Monthly Archives: March 2015

Safe Place for Expressing Emotions

At my therapist’s this morning, we got to exploring the fact that I am pent up emotionally. She expressed how she perceived me, how she felt that I was just waiting to be able to just let go and scream from the mountain tops or laugh with reckless abandon. And how I am super rigid about the boundaries I have that don’t allow that to happen. Basic stuff? Yeah. But a minefield of a place to navigate inside.

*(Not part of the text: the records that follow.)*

-- ==== Sys2Proof/Machine/Flags.lean ====
section
/-!
DEFINITION. Sets of flags as the ports carry them (R184): inhibit sets, notice kinds, bay summaries, change marks and the
slots of a ready queue. A set over n places is a word of n bits; bit i stands for place i.
-/

namespace Sys2Proof.Machine

/-- A set of places 0 to n-1. -/
abbrev FlagSet (n : Nat) := BitVec n

/-- Place i is in the set. -/
def hasFlag {n : Nat} (f : FlagSet n) (i : Fin n) : Bool := f.getLsbD i

/-- The set with place i. -/
def addFlag {n : Nat} (f : FlagSet n) (i : Fin n) : FlagSet n := f ||| BitVec.twoPow n i

/-- The set without place i. -/
def dropFlag {n : Nat} (f : FlagSet n) (i : Fin n) : FlagSet n := f &&& ~~~ BitVec.twoPow n i

/-- The reasons of an inhibit set (R39), in the order of their bits (R184). -/
inductive Inhibit where
  | temperature
  | restricted
  | hold
  | profile
  | unlisted
  | quarantine
  | called
  | fault
  | stallHold
  deriving DecidableEq, Repr

/-- The bit of an inhibit reason (R184). -/
def Inhibit.bit : Inhibit → Fin 9
  | .temperature => 0
  | .restricted => 1
  | .hold => 2
  | .profile => 3
  | .unlisted => 4
  | .quarantine => 5
  | .called => 6
  | .fault => 7
  | .stallHold => 8

/-- The twelve notice kinds (R167), in the order of their bits (R184). -/
inductive NoticeKind where
  | bay
  | grant
  | fault
  | counter
  | recall
  | ready
  | draw
  | short
  | supply
  | roster
  | clock
  | profile
  deriving DecidableEq, Repr

/-- The bit of a notice kind (R184). -/
def NoticeKind.bit : NoticeKind → Fin 12
  | .bay => 0
  | .grant => 1
  | .fault => 2
  | .counter => 3
  | .recall => 4
  | .ready => 5
  | .draw => 6
  | .short => 7
  | .supply => 8
  | .roster => 9
  | .clock => 10
  | .profile => 11

end Sys2Proof.Machine
end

What is a safe place to talk about how you feel? What is a safe time to really express what’s going on in my mind and heart? I make excuses constantly that justify me keeping all of my gobbledy-goop inside.

I might offend someone.
I might look out of control.
I might be wrong.
Someone will hate me for it.
Someone will distance themselves.
I will have to do it multiple times.
It will be painful.
I won’t be a grown-up.
Everything will fall apart.

Oh, and I feel destitute when someone says they will be ‘there’ and don’t show because I got used to the idea that they would be. And I planned on it. I planned for something, and if they are not there and something else happens I will be alone… I know that is a little mysterious… But I had to write it down. Because the alone thing…I have to sort that out. Why am I sometimes fine with being alone, and other times feel completely beside myself?

There is a difference…

There is a difference between self-pity and self-care.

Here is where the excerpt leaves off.